O estilo discreto, ponderado e formalista da presidente parece ter agradado aos extratos da classe média e setores da mídia. É muito curioso que esses segmentos e parte da oposição, que na campanha tinham atacado a candidata Dilma de forma vil, estejam elogiando a presidente.
O movimento tático desses supostos simpatizantes da presidente tem por objetivo fazer comparação em desfavor do ex-presidente, numa nítida postura de preconceito em relação à origem e formação de Lula.
Na ânsia de estimular mudanças de rumo no governo Dilma em relação aos mandatos presidenciais de Lula e provocar conflito entre os dois, esses setores têm apontado supostas diferenças de concepção da atual presidente na política externa, na gestão da máquina e dos recursos públicos e, principalmente, na defesa da democracia, dos direitos humanos e da liberdade de imprensa.
Também têm exaltado o perfil técnico e o lado durão da Presidente que, ao contrário de seu antecessor, toma decisões com conhecimento de causa e é implacável com incompetência, desvio ético e corrupção.
O ex-presidente tem consciência disso e também tem ajudado, direta e indiretamente, a evitar exposição negativa da presidente. Consta que ele, por exemplo, participou da articulação de três ausências extremamente úteis a Dilma, que evitaram manchetes negativas para o governo dela.
A primeira foi a ausência do líder do PDT, Giovanni Queiroz, na primeira reunião do Conselho Político. O objetivo foi evitar constrangimento à presidente, com eventual cobrança de lealdade do PDT ao governo na votação do salário mínimo.

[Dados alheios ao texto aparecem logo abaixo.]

-- ==== Sys2Proof/Machine/Moving.lean ====
section
/-! DEFINITION. Evictions, restores, migrations (R180, R195–R200), cores that change (R197) and partition swaps (R397). -/
namespace Sys2Proof.Machine

/-- `BLOCK_EVICTION` (R195): the block's waves are all at blocking points and its accesses drained. -/
def execBlockEviction (blk : Nat) (s : State) : Host.Outcome State Fault Refusal :=
  event "BLOCK_EVICTION" (s.evictBlock blk)

/-- `REGISTER_DEADLOCK_BREAK` (R180): after 64 cycles of deadlock, a block is selected. -/
def execRegisterDeadlockBreak (core quad : Nat) (s : State) : Host.Outcome State Fault Refusal :=
  event "REGISTER_DEADLOCK_BREAK" (if core < 288 ∧ quad < 4 then s.breakDeadlock core quad else none)

/-- `BLOCK_RESTORE` (R196): the oldest evicted of the restorable blocks. -/
def execBlockRestore (blk q0 : Nat) (s : State) : Host.Outcome State Fault Refusal :=
  event "BLOCK_RESTORE" (s.restoreBlock blk q0)

/-- `BLOCK_MIGRATION` (R199): the streamer moves an evicted block. -/
def execBlockMigration (blk core q0 : Nat) (s : State) : Host.Outcome State Fault Refusal :=
  event "BLOCK_MIGRATION" (s.migrateBlock blk core q0)

/-- `CORE_LEAVES_SERVICE` (R197): with no resident block on it (log 47). -/
def execCoreLeavesService (core : Nat) (s : State) : Host.Outcome State Fault Refusal :=
  event "CORE_LEAVES_SERVICE" (if core < 288 ∧ (s.core core).inService = true ∧ (s.blocksOn core).all (fun p => p.2.isEvicted || p.2.ended) = true then
      some ((s.modCore core fun c => { c with inService := false }).reportLost.repaired core)
    else none)

/-- `FORWARDED_ARRIVAL` (R200): data or a recall that reaches the old core. -/
def execForwardedArrival (core blk : Nat) (s : State) : Host.Outcome State Fault Refusal :=
  event "FORWARDED_ARRIVAL" (s.forward core blk)

/-- `FORWARDING_ENTRY_EXPIRY` (R200): nothing awaited is left. -/
def execForwardingEntryExpiry (core blk : Nat) (s : State) : Host.Outcome State Fault Refusal :=
  event "FORWARDING_ENTRY_EXPIRY" (s.endForward core blk)

/-- `REGISTER_POOL_REPAIR` (R197): the pool shrinks, in steps of 64, to what its resident waves leave (R174). -/
def execRegisterPoolRepair (core quad size : Nat) (s : State) : Host.Outcome State Fault Refusal :=
  event "REGISTER_POOL_REPAIR" (let old := ((s.core core).pool[quad]?).getD 0
    if core < 288 ∧ quad < 4 ∧ 1536 ≤ size ∧ size < old ∧ size % 64 = 0 ∧ old - size ≤ s.remainder core quad s.nextBlock 0 then
      some ((s.modCore core fun c => { c with pool := c.pool.setIfInBounds quad size }).reportLost.repaired core)
    else none)

/-- `PARTITION_SWAP_OUT` (R397): ignored while a swap is in progress or the partition is out. -/
def execPartitionSwapOut (part : Nat) (s : State) : Host.Outcome State Fault Refusal :=
  event "PARTITION_SWAP_OUT" (if part < 8 then some (s.swapOut part) else none)

/-- `PARTITION_SWAP_IN` (R397): ignored while a swap is in progress or the partition is in. -/
def execPartitionSwapIn (part : Nat) (s : State) : Host.Outcome State Fault Refusal :=
  event "PARTITION_SWAP_IN" (if part < 8 then some (s.swapIn part) else none)

/-- `PARTITION_SWAP_DONE` (R397): every context has moved. -/
def execPartitionSwapDone (part : Nat) (s : State) : Host.Outcome State Fault Refusal :=
  event "PARTITION_SWAP_DONE" (if part < 8 then s.swapDone part else none)

end Sys2Proof.Machine
end

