-- ==== Sys2Proof/Machine/Dispatch.lean ====
section
/-! DEFINITION. The dispatch of each instruction and event to its one meaning. -/
namespace Sys2Proof.Machine
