-- ==== Sys2Proof/Claims/Vector.lean ====
section
/-! DEFINITION. The results of vector integer, cross-lane, transfer and predicate instructions as the spec's tables give them
(R246–R248, R253, R256–R269, R277–R280). -/
namespace Sys2Proof.Claims

open Machine

/-- A lane of a vector register as the issuing wave reads it: 0 where the name is not mapped (R175). -/
def V (c : Ctx) (r : Reg6) (l : Fin 32) : Word := (readV c.w0 r.toNat)[l]

/-- The immediate of a vector instruction of field width n (R38): its low 32 bits. -/
def imm32 (c : Ctx) {n : Nat} (v : BitVec n) : Word :=
  match c.x.himm with
  | [] => v.signExtend 32
  | [p] => (p ++ v).signExtend 32
  | p :: q :: _ => (p ++ q ++ v).signExtend 32

/-- pos and w of a bit-field instruction (R261). -/
def fieldPos (c : Ctx) : Nat := (c.x.imm 0 0).toNat % 32
def fieldLen (c : Ctx) : Nat := min ((c.x.imm 0 0).toNat / 32 % 64) (32 - fieldPos c)

/-- The value of lane j of a register as lane l reads it: its own where j is no active lane (R277). -/
def laneOf (c : Ctx) (a : Reg6) (j : Nat) (l : Fin 32) : Word :=
  if h : j < 32 then (if inMask c.e.xm ⟨j, h⟩ then V c a ⟨j, h⟩ else V c a l) else V c a l

/-- One write: every lane that takes part, into one register. -/
def one (c : Ctx) (d : Reg6) (f : Fin 32 → Word) : Option (List (Nat × Mask × (Fin 32 → Word))) := some [(d.toNat, c.g, f)]

/-- The vector registers that an instruction writes: names, lanes and values. -/
def vectorResult (i : Instr) (c : Ctx) : Option (List (Nat × Mask × (Fin 32 → Word))) :=
  match i with
  | .vadd d a b _ _ _ => one c d fun l => V c a l + V c b l
  | .vsub d a b _ _ _ => one c d fun l => V c a l - V c b l
  | .vmul d a b _ _ _ => one c d fun l => V c a l * V c b l
  | .vmulh d a b _ _ _ => one c d fun l => ((V c a l).signExtend 64 * (V c b l).signExtend 64).extractLsb' 32 32
  | .vand d a b _ _ _ => one c d fun l => V c a l &&& V c b l
  | .vor d a b _ _ _ => one c d fun l => V c a l ||| V c b l
  | .vxor d a b _ _ _ => one c d fun l => V c a l ^^^ V c b l
  | .vshl d a b _ _ _ => one c d fun l => if (V c b l).toNat < 32 then V c a l <<< (V c b l).toNat else 0
  | .vshr d a b _ _ _ => one c d fun l => if (V c b l).toNat < 32 then V c a l >>> (V c b l).toNat else 0
  | .vsar d a b _ _ _ => one c d fun l => (V c a l).sshiftRight (if (V c b l).toNat < 32 then (V c b l).toNat else 31)
  | .vmin d a b _ _ _ => one c d fun l => if (V c a l).slt (V c b l) then V c a l else V c b l
  | .vmax d a b _ _ _ => one c d fun l => if (V c a l).slt (V c b l) then V c b l else V c a l
  | .vminn d a b _ _ _ => one c d fun l => if (V c a l).ult (V c b l) then V c a l else V c b l
  | .vmaxn d a b _ _ _ => one c d fun l => if (V c a l).ult (V c b l) then V c b l else V c a l
  | .vaddc d a b _ _ _ =>
    let cin (l : Fin 32) : Nat := match c.x.vc with
      | some r => (V c r l).toNat % 2
      | none => 0
    some [(d.toNat, c.g, fun l => V c a l + V c b l + BitVec.ofNat 32 (cin l)),
      (d.toNat + 1, c.g, fun l => if 2 ^ 32 ≤ (V c a l).toNat + (V c b l).toNat + cin l then 1 else 0)]
  | .vsubb d a b _ _ _ =>
    let cin (l : Fin 32) : Nat := match c.x.vc with
      | some r => (V c r l).toNat % 2
      | none => 0
    some [(d.toNat, c.g, fun l => V c a l - V c b l - BitVec.ofNat 32 (cin l)),
      (d.toNat + 1, c.g, fun l => if (V c a l).toNat < (V c b l).toNat + cin l then 1 else 0)]
  | .vaddi d a v _ => one c d fun l => V c a l + imm32 c v
  | .vandi d a v _ => one c d fun l => V c a l &&& imm32 c v
  | .vmovi d v _ => one c d fun _ => imm32 c v
  | .vshli d a v _ => one c d fun l => if v.toNat < 32 then V c a l <<< v.toNat else 0
  | .vshri d a v _ => one c d fun l => if v.toNat < 32 then V c a l >>> v.toNat else 0
  | .vsari d a v _ => one c d fun l => (V c a l).sshiftRight (if v.toNat < 32 then v.toNat else 31)
  | .vnot d a _ _ => one c d fun l => ~~~ V c a l
  | .vneg d a _ _ => one c d fun l => - V c a l
  | .vabs d a _ _ => one c d fun l => if (V c a l).msb then - V c a l else V c a l
  | .vclz d a _ _ => one c d fun l => (V c a l).clz
  | .vpopc d a _ _ => one c d fun l => BitVec.ofNat 32 ((List.finRange 32).countP fun j => (V c a l).getLsbD j.val)
  | .vmov d a _ _ => one c d fun l => V c a l
  | .vbfe d a _ m _ => one c d fun l =>
    let x := V c a l <<< (32 - fieldPos c - fieldLen c)
    if fieldLen c = 0 then 0 else if m then x.sshiftRight (32 - fieldLen c) else x >>> (32 - fieldLen c)
  | .vbfi d a _ _ => one c d fun l =>
    let mask : Word := BitVec.ofNat 32 (2 ^ fieldLen c - 1) <<< fieldPos c
    (V c d l &&& ~~~ mask) ||| (V c a l <<< fieldPos c &&& mask)
  | .vsel d a b _ _ _ => some [(d.toNat, c.e.xm, fun l => if inMask c.g l then V c a l else V c b l)]
  | .vmad d a b _ _ _ => one c d fun l => V c a l * V c b l + V c (c.x.vc.getD 0) l
  | .vlea d a s h _ =>
    let x (l : Fin 32) : Dword := c.rs s + (V c a l).signExtend 64 <<< h.toNat
    some [(d.toNat, c.g, fun l => (x l).extractLsb' 0 32), (d.toNat + 1, c.g, fun l => (x l).extractLsb' 32 32)]
  | .srd d true n => some [(d.toNat, c.g, fun l =>
      if n = 0 then BitVec.ofNat 32 l.val else if n = 0x16 then c.w0.mf[l] else (c.special n.toNat).setWidth 32)]
  | .ktov k r _ => some [((r.setWidth 6).toNat, c.g, fun l => if inMask (c.rk k) l then 1 else 0)]
  | .shfl d a b _ _ _ => one c d fun l => laneOf c a ((V c b l).toNat % 32) l
  | .shfx d a v _ => one c d fun l => laneOf c a (l.val ^^^ v.toNat) l
  | .shfu d a v _ => one c d fun l => if v.toNat ≤ l.val then laneOf c a (l.val - v.toNat) l else V c a l
  | .shfd d a v _ => one c d fun l => laneOf c a (l.val + v.toNat) l
  | .bcst d a s x _ => one c d fun l =>
    if x = 0 then laneOf c a ((c.rs s).toNat % 32) l
    else match (List.finRange 32).find? (fun j => inMask c.g j) with
      | some j => laneOf c a j.val l
      | none => V c a l
  | .fclass d a _ m _ => one c d fun l =>
    BitVec.ofNat 32 (if m then fmt64.classMask (c.rd a.toNat l).toNat else fmt32.classMask (V c a l).toNat)
  | .pack d a b _ _ _ => one c d fun l => (V c b l).setWidth 16 ++ (V c a l).setWidth 16
  | .rnd d a s _ m _ =>
    let step (l : Fin 32) : Word :=
      if m then (match c.x.himm with
        | [] => a.setWidth 32
        | _ => imm32 c a)
      else V c a l
    let draw (l : Fin 32) : List Word := rocker c.keyWords ((c.rs s).setWidth 32) (c.globalLane l) (step l)
    some [(d.toNat, c.g, fun l => (draw l).getD 0 0), (d.toNat + 1, c.g, fun l => (draw l).getD 1 0),
      (d.toNat + 2, c.g, fun l => (draw l).getD 2 0), (d.toNat + 3, c.g, fun l => (draw l).getD 3 0)]
  | .rslice d a w _ m _ => one c d fun l =>
    let D : BitVec 128 := V c (a + 3) l ++ V c (a + 2) l ++ V c (a + 1) l ++ V c a l
    let ctl := c.rs (c.x.sc.getD 0)
    let n := sliceWidth w
    let x := ((D.rotateRight (ctl.extractLsb' 8 7).toNat) >>> ((ctl.extractLsb' 0 7).toNat % (128 / n) * n)).toNat % 2 ^ n
    BitVec.ofNat 32 (if m then (fmt32.ofFV .rtz false (.fin false x (2 ^ n))).1 else x)
  | _ => none

/-- The predicate register that an instruction writes, and the bits of the lanes that take part. -/
def predicateResult (i : Instr) (c : Ctx) : Option (Reg4 × (Fin 32 → Bool)) :=
  let K (k : Reg4) (l : Fin 32) : Bool := inMask (c.rk k) l
  match i with
  | .vcmp k cc a b _ => some (k, fun l => holds cc (V c a l) (V c b l))
  | .pand d a b x _ => some (d, fun l => (K a l ^^ x.getLsbD 0) && (K b l ^^ x.getLsbD 1))
  | .por d a b x _ => some (d, fun l => (K a l ^^ x.getLsbD 0) || (K b l ^^ x.getLsbD 1))
  | .pxor d a b x _ => some (d, fun l => (K a l ^^ x.getLsbD 0) ^^ (K b l ^^ x.getLsbD 1))
  | .pnot d a _ => some (d, fun l => !K a l)
  | .pset d x _ => some (d, fun _ => x)
  | .vtok k r _ => some (k, fun l => V c (r.setWidth 6) l != 0)
  | .stok k r _ => some (k, fun l => (c.rs (r.setWidth 5)).getLsbD l.val)
  | .rbern k o a b _ => some (k, fun l => (V c (a + o.setWidth 6) l).ult (V c b l))
  | .vmatch k o a _ =>
    some (k, fun l =>
      if o = 0 then (List.finRange 32).any fun j => inMask c.g j && j != l && V c a j == V c a l
      else if o = 1 then (List.finRange 32).all fun j => !inMask c.g j || V c a j == V c a l
      else (List.finRange 32).all fun j => !(inMask c.g j && decide (j < l)) || V c a j != V c a l)
  | _ => none

end Sys2Proof.Claims
end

O líder do PMDB, que se empenhou pessoalmente para garantir 100% de votos de sua bancada, certamente faria algum tipo de provocação ao líder do PDT, com repercussão na mídia.
A segunda foi a ausência do presidente da CUT, Artur Henrique, na reunião das centrais com a presidente para esclarecer a votação do salário mínimo e informar da decisão de corrigir a tabela do imposto de renda em 4,5%. Artur, que estava em viagem aos Estados Unidos, foi representado pelo seu vice, Feijó. Caso tivesse ido à reunião, pelo clima de troca de acusações públicas entre ele e Paulinho da Força, certamente teria havido algum tipo de rusga, o que também iria repercutir na mídia.
A terceira ausência providencial foi a do próprio Lula na recepção ao presidente dos Estados Unidos, Barack Obama. A presença de Lula teria tido repercussão na mídia, retirando o brilho do evento. Fariam algum tipo de intriga: ou entre Dilma e Lula ou entre ele e FHC. Mas o fato é que teria notícia com viés de fofoca.
A relação entre Dilma e Lula, portanto, merece uma atenção especial. Todo dia surge uma nota plantada para provocar intriga entre eles. Como o capital político da presidente é derivado, uma eventual crise entre os dois poderia abalar sua relação com o PT e com a própria base social. A presidente sabe que o sucesso de seu governo depende da boa convivência entre ela e Lula e cuidará para evitar atrito, equilibrando autonomia e cortesia na relação com seu padrinho político.